(Stored data)
#####

/-- AVSBUS_READBACK: VDD_CD and its current, after `fails` frames that failed their CRC (R488, R493). -/
def execAvsbusReadback (dt fails mv current : Nat) (s : State) : Res :=
  let s := advance dt s
  if !hubUp s then .next s
  else
    let s := bump 0x11 0 4 0 (min fails 3) s
    if 4 ≤ fails then .next (supplyRaise 7 (railOf s 7).mv (railOf s 7).status s)
    else
      let s := modRail 7 (fun r => { r with mv := mv, current := current }) s
      let off := decide (s.pw.targetMv + 15 < mv) || decide (mv + 15 < s.pw.targetMv)
      let bad := if off then some (s.pw.avsBadSince.getD s.tu.ticks) else none
      let s := meter (modPw (fun p => { p with vddMv := mv, avsBadSince := bad }) s)
      match bad with
      | some t => if usTicks 100 ≤ since s t then .next (supplyRaise 7 mv (railOf s 7).status s) else .next s
      | none => .next s

/-- PMBUS_POLL: voltage, current and STATUS_WORD of the fixed rails in order (R494); a regulator that does not
answer ends the list. -/
def execPmbusPoll (dt : Nat) (readings : List (Nat × Nat × Half)) (s : State) : Res :=
  let s := advance dt s
  if !hubUp s then .next s
  else
    let s := (List.range 7).foldl (fun s k =>
      match readings[k]? with
      | some (mv, cur, st) =>
        let s := modRail k (fun r => { r with mv := mv, current := cur, status := st }) s
        if st = 0 then s else supplyRaise k mv st s
      | none => bump 0x11 k 5 0 1 s) s
    .next (meter s)

/-! ### Temperature (R496 to R499) -/

/-- The hottest reading and the first die that has it (R496). -/
def hottest : Nat → List Int → Int × Nat
  | i, [] => (0, i)
  | i, [x] => (x, i)
  | i, x :: r => let (m, k) := hottest (i + 1) r; if m ≤ x then (x, i) else (m, k)

/-- What a thermal fault names (R534). -/
def thermalNamed (s : State) : Named :=
  { unitKind := 0xA, unitIdx := s.pw.hotDie, d0 := BitVec.ofInt 64 s.pw.tjMax, d1 := BitVec.ofNat 64 s.pw.targetMv }

/-- The hardware trip (R499): everything stops, and FAILED is entered without firmware. -/
def trip (s : State) : State :=
  refreshPins (enterFailed { s with pins := { s.pins with thermtripN := false } })

/-- THERMAL_SENSOR_READ (R496, R497): readings of CD0, CD1, MD0, MD1 and XD in 0.1 °C. -/
def execThermalSensorRead (dt : Nat) (tj : List Int) (s : State) : Res :=
  let s := advance dt s
  if !hubUp s || tj.isEmpty then .next s
  else
    let (m, k) := hottest 0 tj
    let s := modPw (fun p => { p with tj := tj, tjMax := m, hotDie := k }) s
    if 1200 ≤ m then .next (if s.pins.thermtripN then trip s else s)
    else
      let s := if m ≤ 950 then endCondition 0x19 0 s else s
      let s := if 1100 ≤ m ∧ faultStands s 0x19 0 = false then setTarget 550 (raise 0x19 (thermalNamed s) 0 s) else s
      if 1020 ≤ m ∧ s.pw.reduced = false then
        .next (raise 0x18 (thermalNamed s) 0 (modPw (fun p => { p with reduced := true }) s))
      else .next s

/-- THERMAL_REDUCTION_STEP: a 1 ms boundary during a reduction (R498). -/
def execThermalReductionStep (dt : Nat) (s : State) : Res :=
  let s := advance dt s
  if !hubUp s || !s.pw.reduced then .next s
  else
    let s := bump 0x11 0 1 0 1 s
    let c := curveMv s.pw.envelope
    let t := s.pw.targetMv
    if shutDown s then .next s
    else if 1020 ≤ s.pw.tjMax then .next (setTarget (max 550 (t - 10)) s)
    else if 980 ≤ s.pw.tjMax then .next s
    else
      let s := setTarget (min c (t + 10)) s
      if c ≤ t + 10 then .next (endCondition 0x18 0 (modPw (fun p => { p with reduced := false }) s)) else .next s

/-- RATE_MONITOR_REFRESH (R27). -/
def execRateMonitorRefresh (dt : Nat) (halls mds : List Nat) (s : State) : Res :=
  let s := advance dt s
  .next (if hubUp s then modPw (fun p => { p with rateHall := halls.take 4, rateMd := mds.take 2 }) s else s)

/-! ### Reset (R500 to R502, R504, R519) -/

/-- What a reset leaves (R500, R504): the fuses, the sampled straps, the Hearth core and the SRAM rows that have failed and
that the next start-up replaces (R22, R24), and what stands outside the device: rails, input pins, the commands that wait and what has been handed over. A warm reset so ends every retirement, which R15 has last
until a power cycle (DESIGN CHOICE, log entry 46). -/
def resetCore (s : State) : State :=
  let pw : Power := { porN := s.pw.porN, resetN := s.pw.resetN, osc := s.pw.osc, strapClksrc := s.pw.strapClksrc,
                      strapSvcEn := s.pw.strapSvcEn, rails := s.pw.rails }
  let pins : Pins := { extFaultN := s.pins.extFaultN, thermtripN := s.pins.thermtripN }
  { State.reset with
    sec := { hearthLost := s.sec.hearthLost }, mem := { rowsDue := s.mem.rowsDue },
    pw := pw, pins := pins, fuses := s.fuses, out := s.out, freeCtr := s.freeCtr, pending := s.pending }

/-- RAILS_IN_WINDOW: every rail is within its window (R487, R502). -/
def execRailsInWindow (dt : Nat) (s : State) : Res :=
  let s := advance dt s
  if s.pw.dev ≠ .off then .next s
  else
    let rails := s.pw.rails.map fun r => { r with inWindow := true }
    .next (modPw (fun p => { p with dev := .powered, rails := rails }) s)

/-- POR_N goes low: the whole device is held in reset (R500, R502). -/
def execPorNLow (dt : Nat) (s : State) : Res :=
  let s := advance dt s
  if s.pw.dev = .off then .next s
  else
    let s := resetCore s
    .next { modPw (fun p => { p with porN := false, osc := false }) s with pins := { s.pins with thermtripN := true } }

/-- POR_N rises (R500, R519): the oscillator starts, the straps are sampled and the fuses are sensed. -/
def execPorNRelease (dt : Nat) (clksrc svcEn : Bool) (s : State) : Res :=
  let s := advance dt s
  if s.pw.dev ≠ .powered ∨ s.pw.porN = true then .next s
  else .next (modPw (fun p => { p with porN := true, osc := true, strapClksrc := clksrc, strapSvcEn := svcEn }) s)

/-- RESET_N goes low (R500, R502): after a brown-out it restores nothing. -/
def execResetNLow (dt : Nat) (s : State) : Res :=
  let s := advance dt s
  if s.pw.dev = .off ∨ s.pw.brownOut = true then .next s
  else .next (modPw (fun p => { p with resetN := false }) (resetCore s))

/-- A rail falls below 10 % of nominal: the device is OFF (R502). -/
def execRailOff (dt rail : Nat) (s : State) : Res :=
  let s := resetCore (advance dt s)
  let s := modRail rail (fun r => { r with inWindow := false, mv := 0 }) s
  let pins : Pins := { extFaultN := s.pins.extFaultN }
  .next { modPw (fun p => { p with dev := .off, porN := false, resetN := false, osc := false }) s with pins := pins }

/-- The rails that have a brown-out limit (R488): VDD_AUX, VDD_XD, VDD_MD, VDDQ_MS and VDD_CD. -/
def brownRails : List Nat := [0, 2, 3, 6, 7]

/-- A rail has been below its brown-out limit for 200 ns (R505): nothing leaves the device any more, and it is
FAILED until POR_N. -/
def execBrownOut (dt rail : Nat) (s : State) : Res :=
  let s := modRail rail (fun r => { r with inWindow := false }) (advance dt s)
  if !clocked s.pw.dev || !brownRails.contains rail then .next s
  else .next (refreshPins (enterFailed (modPw (fun p => { p with brownOut := true }) s)))

/-! ### Start-up (R503) -/

/-- The record in force: the highest-numbered valid bank (R475). -/
def validRecord (f : Fuses) : Option (List Byte) := ((f.banks.filter fun b => b.2).getLast?).map (·.1)

/-- A core that fails its BIST is retired, and a spare takes its logical number (R13 to R15, R22). -/
def bootRetire (c : Cores) (p : Nat) : Cores :=
  if 20 ≤ p || c.retired.contains p then c
  else
    let c := { c with retired := c.retired ++ [p] }
    match c.map.findIdx? fun x => x == some p with
    | none => { c with spares := c.spares.filter (· != p) }
    | some i =>
      let q := pickSpare c.spares p
      { c with map := c.map.set i q, spares := c.spares.filter fun x => some x != q }

/-- A pane that fails its BIST (R145). -/
def bootPane (c : Cores) (x : Nat × Nat) : Cores :=
  let (p, k) := x
  if c.badPanes.contains (p, k) then c
  else
    let c := { c with badPanes := c.badPanes ++ [(p, k)] }
    let m := c.panes.getD p []
    match m.findIdx? (· == k) with
    | none => c
    | some pos =>
      if m.contains 16 || c.badPanes.contains (p, 16) then bootRetire c p
      else { c with panes := c.panes.set p (m.set pos 16) }

/-- The core map on leaving BOOT (R13, R14): the highest core of each hall is its spare. -/
def bootCores : Cores :=
  { map := ((List.range 20).filter fun p => p % 5 != 4).map some, spares := [4, 9, 14, 19] }

/-- The core map once BIST has run: spares that failed are taken out first, then panes and cores (R503 step 7). -/
def trainedCores (b : BistReport) : Cores :=
  let dead := b.cores.filter fun p => p % 5 == 4
  b.cores.foldl bootRetire (b.panes.foldl bootPane (dead.foldl bootRetire bootCores))

/-- Steps 1 to 4 (R503): the Hearth's spare, the record in force with each PHY's role (R55, R482), the time unit and the
hub. -/
def boot (b : BistReport) (s : State) : State :=
  let rec_ := validRecord s.fuses
  let ports := match rec_ with | some r => leAt r 2 1 % 16 | none => 0
  let sec : Security := { record := rec_, romDigest := leBytes 32 Config.romDigest.toNat,
                          jtagRestricted := s.fuses.locked, hearthSpare := decide (0 < b.hearthFails) || s.sec.hearthLost }
  let tu : TimeUnit := { gptp := ports != 0, sync := if ports = 0 then .host else .free, gptpPorts := BitVec.ofNat 4 ports }
  let s := { s with sec := sec, tu := tu, hub := { table := defaultTable } }
  [Port.x0, .x1, .t0, .t1].foldl (fun s p => modPort p (fun q => { q with master := recPort s p 2 1 / 2 % 2 == 1 }) s) s

/-- The links as they train (R303, R503): a link on its spare lane uses it for the lane that the report names. -/
def trainedLinks (b : BistReport) : List MemLink :=
  (List.range 48).map fun i => { spareFor := (b.spareLinks.find? fun x => x.1 == i).map (·.2) }

/-- A core that fails its BIST leaves an error record (R22): SELFTEST_FAIL, its DETAIL a free value, no slice having run. -/
def recordBist (p : Nat) (s : State) : State :=
  let d := Config.firstPick (draw s)
  raise 0x0B { unitKind := 1, unitIdx := p, d0 := BitVec.ofNat 64 d } 0 (drawn s)

/-- Steps 5 to 8 (R503): the links, the spare rows of SRAM (R22), the core map, VDD_CD, and READY. -/
def train (b : BistReport) (s : State) : State :=
  let s := { s with cores := trainedCores b,
                    mem := { links := trainedLinks b, spareRows := (s.mem.rowsDue ++ b.rows).eraseDups } }
  let s := setDev .train s
  if !b.deadLinks.isEmpty || activeCount s == 0 then setDev .failed s
  else
    let s := setTarget 550 (setDev .ready s)
    let s := startPeriod (modHub (fun h => { h with hbTick := s.tu.ticks, wdiTick := s.tu.ticks }) s)
    let s := b.spareLinks.foldl (fun s i => bump 9 i.1 1 0 1 s) s
    let s := b.cores.foldl (fun s p => recordBist p s) s
    if s.cores.spares.isEmpty then raise 0x0A {} 0 s else s

/-- RESET_RELEASE: both reset inputs are high (R500): BOOT and TRAIN run up to READY, or FAILED (R502, R503). -/
def execResetRelease (dt : Nat) (b : BistReport) (s : State) : Res :=
  let s := advance dt s
  if s.pw.dev ≠ .powered ∨ s.pw.porN = false then .next s
  else
    let s := boot b (setDev .boot (modPw (fun p => { p with resetN := true }) s))
    if 2 ≤ b.hearthFails then .next (setDev .failed { s with sec := { s.sec with hearthHalted := true } })
    else .next (train b s)

end Sys2Proof.Machine
end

#####

*Task instructions*.
Nothing but the lines from the top of the entries above through the line with "let s := modRail 7" should be set down, each exactly as written.

*Solution*.
/-- AVSBUS_READBACK: VDD_CD and its current, after `fails` frames that failed their CRC (R488, R493). -/
def execAvsbusReadback (dt fails mv current : Nat) (s : State) : Res :=
  let s := advance dt s
  if !hubUp s then .next s
  else
    let s := bump 0x11 0 4 0 (min fails 3) s
    if 4 ≤ fails then .next (supplyRaise 7 (railOf s 7).mv (railOf s 7).status s)
    else
      let s := modRail 7 (fun r => { r with mv := mv, current := current }) s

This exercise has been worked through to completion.